W0196

Generating Symmetry: Observed Macromolecular Crystal Contacts Explain Space Group Frequencies. Jennifer E. Padilla, Todd O. Yeates, Chemistry & Biochemistry, Univ. of California, Los Angeles, Box 951569, Los Angeles, CA 90095-1569 USA.

Here we present a study of the number of unique contacts found within crystals reported in the PDB. Biological macromolecules have been crystallized in all of the 65 biological space groups, however, these 65 space group symmetries are unevenly represented. An entropic model has been invoked to explain the observed space group frequencies [1]. According to this model, favored space groups, such as P2₁2₁2₁, allow more rigid body degrees of freedom, found in the number of independent unit cell parameters, and the number of meaningful ways to orient and position a molecule in the unit cell. Conversely, degrees of freedom are lost for each unique contact that is required in order to achieve connectivity in the crystal.

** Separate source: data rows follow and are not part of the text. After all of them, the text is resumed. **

/-! ### Reset -/

/-- Settles O46: the reset input writes every register; WDATA lists nothing, and each length is 0. -/
theorem resetInputGivesResetState : Obligations.ResetInputGivesResetState := by
  unfold Obligations.ResetInputGivesResetState
  intro s rest hev
  refine ⟨_, step_reset hev, rfl, rfl, rfl, rfl, rfl, rfl, rfl, rfl, rfl, rfl, rfl, fun i => ?_⟩
  obtain ⟨hwdata, hpword, htxbuf, hrxbuf⟩ := undefinedElementsHaveNoValue (applyReset { s with events := rest }) i
  exact ⟨hwdata rfl, hpword (Nat.zero_le i), htxbuf (Nat.zero_le i), hrxbuf (Nat.zero_le i)⟩

/-- Settles O47: the fields of State.reset, and LENW as the least width that holds FRAME_MAX. -/
theorem resetStateValues : Obligations.ResetStateValues := by
  unfold Obligations.ResetStateValues
  have hlenw : Nat.clog 2 (256 + 1) = 9 := by norm_num
  exact ⟨rfl, rfl, rfl, rfl, rfl, rfl, rfl, rfl, rfl, rfl, rfl, rfl, rfl, hlenw⟩

end Sys2Proof.Machine
end

section
/-! SUPPORT. The host's value encodings (spec 43_host_layers section 1; logs 17, 24, 26): decoding and encoding undo
each other. -/

namespace Sys2Proof.Machine

/-- A RawValue read as an unsigned number is that number's RawValue. -/
theorem rawOfNat?_toNat {n : Nat} (r : BitVec n) : rawOfNat? (r.toNat : ℚ) = some r := by
  have hfits : ((r.toNat : ℚ)).den = 1 ∧ 0 ≤ ((r.toNat : ℚ)).num ∧ ((r.toNat : ℚ)).num < 2 ^ n := by
    rw [Rat.den_natCast, Rat.num_natCast]
    exact ⟨rfl, Int.natCast_nonneg _, by exact_mod_cast r.isLt⟩
  rw [rawOfNat?, if_pos hfits, Rat.num_natCast, BitVec.ofInt_natCast, BitVec.ofNat_toNat, BitVec.setWidth_eq]

/-- A RawValue read as a two's-complement number is that number's RawValue. -/
theorem rawOfInt?_toInt {n : Nat} (r : BitVec n) : rawOfInt? (r.toInt : ℚ) = some r := by
  have hfits : ((r.toInt : ℚ)).den = 1 ∧ -2 ^ n ≤ 2 * ((r.toInt : ℚ)).num ∧ 2 * ((r.toInt : ℚ)).num < 2 ^ n := by
    rw [Rat.den_intCast, Rat.num_intCast]
    exact ⟨rfl, by exact_mod_cast r.le_two_mul_toInt, by exact_mod_cast r.two_mul_toInt_lt⟩
  rw [rawOfInt?, if_pos hfits, Rat.num_intCast, BitVec.ofInt_toInt]

/-- Encoding the decoded value gives the RawValue back, under every encoding with a scale that divides
(43_host_layers R103). -/
theorem encodeValue_decodeValue {n : Nat} {e : ValueEncoding} (he : e ≠ .fixedPoint 0) (r : BitVec n) :
    encodeValue e (decodeValue e r) = some r := by
  cases e with
  | unsigned16 => exact rawOfNat?_toNat r
  | signed16 => exact rawOfInt?_toInt r
  | fixedPoint k =>
    have hk : k ≠ 0 := fun h => he (h ▸ rfl)
    rw [decodeValue, encodeValue, if_neg hk, div_mul_cancel₀ _ hk, rawOfInt?_toInt]

/-- The words a RawValue is put together from are the words it is split into, whichever order the register has. -/
theorem splitRaw_joinWords (address w0 w1 : Word) : splitRaw address (joinWords address w0 w1) = [w0, w1] := by
  have hhigh : ∀ a b : Word, (a ++ b : BitVec 32).extractLsb' 16 16 = a := fun a b => by
    apply BitVec.eq_of_getLsbD_eq
    intro i hi
    rw [BitVec.getLsbD_extractLsb', BitVec.getLsbD_append, if_neg (by omega), Nat.add_sub_cancel_left]
    simp [hi]
  have hlow : ∀ a b : Word, (a ++ b : BitVec 32).extractLsb' 0 16 = b := fun a b => by
    apply BitVec.eq_of_getLsbD_eq
    intro i hi
    rw [BitVec.getLsbD_extractLsb', BitVec.getLsbD_append, if_pos (by omega), Nat.zero_add]
    simp [hi]
  rw [splitRaw, joinWords]
  split
  · rw [hhigh, hlow]
  · rw [hhigh, hlow]

/-- A one-word payload is read by the register's encoding. -/
theorem decodeWords_one {d : RegisterDesc} (hd : d.width = .one) (he : d.encoding ≠ .fixedPoint 0) (w : Word) :
    decodeWords d [w] = decodeValue d.encoding w := by
  unfold decodeWords
  rw [if_neg he, hd]

/-- A two-word payload is read as the RawValue of the two words. -/
theorem decodeWords_two {d : RegisterDesc} (hd : d.width = .two) (he : d.encoding ≠ .fixedPoint 0) (w0 w1 : Word) :
    decodeWords d [w0, w1] = decodeValue d.encoding (joinWords d.address w0 w1) := by
  unfold decodeWords
  rw [if_neg he, hd]

/-- Settles O55: the two round trips, the words of a RawValue in the register's order, and the test a value that is
no whole multiple fails. -/
theorem fixedPointRoundTrip : Obligations.FixedPointRoundTrip := by
  unfold Obligations.FixedPointRoundTrip
  refine ⟨fun n e r he => encodeValue_decodeValue he r, fun d v w hd h => ?one, fun d v r hd h => ?two,
    fun d => splitRaw_joinWords d.address, fun n k v hden => ?none, ?value⟩
  case one =>
    obtain ⟨he, hv⟩ := decodeValue_of_encodeValue h
    rw [decodeWords_one hd he, hv]
  case two =>
    obtain ⟨he, hv⟩ := decodeValue_of_encodeValue h
    obtain ⟨w0, w1, hsplit, hjoin⟩ := splitRaw_cases d.address r
    rw [hsplit, decodeWords_two hd he, hjoin, hv]
  case none =>
    rw [encodeValue]
    split_ifs
    · rfl
    · exact if_neg fun h => hden h.1
  case value =>
    have hraw : (0x00EB#16).toInt = 235 := by decide
    rw [decodeValue, hraw]
    norm_num

end Sys2Proof.Machine
end

section
/-! SUPPORT. The WDATA writes of ENCODE_WRITE_MULTIPLE and the request it builds (spec 30_encoding R61; logs 17,
23). -/

namespace Sys2Proof.Machine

The minimum number of contacts required ranges from 2 to 5, depending on the space group. Where the minimum does not occur, degrees of freedom have been sacrificed for other gains, such as closer packing within the crystal, or overcoming geometric hindrances to making certain contacts. We find that minimal sets of unique contacts do not make up the majority of generating sets in real crystals. Sometimes, the generating set that is used is larger than the minimum, but still does not contain unnecessary elements. However, there are still are large number of cases in which nonessential crystal contacts are present. We are reinterpreting the observed space group frequencies in light of this new information on the actual number of unique contacts found to generate each space group. This study reveals the interplay between the degrees of freedom available in the nucleation of a crystal versus the advantage of achieving close packing within the crystal.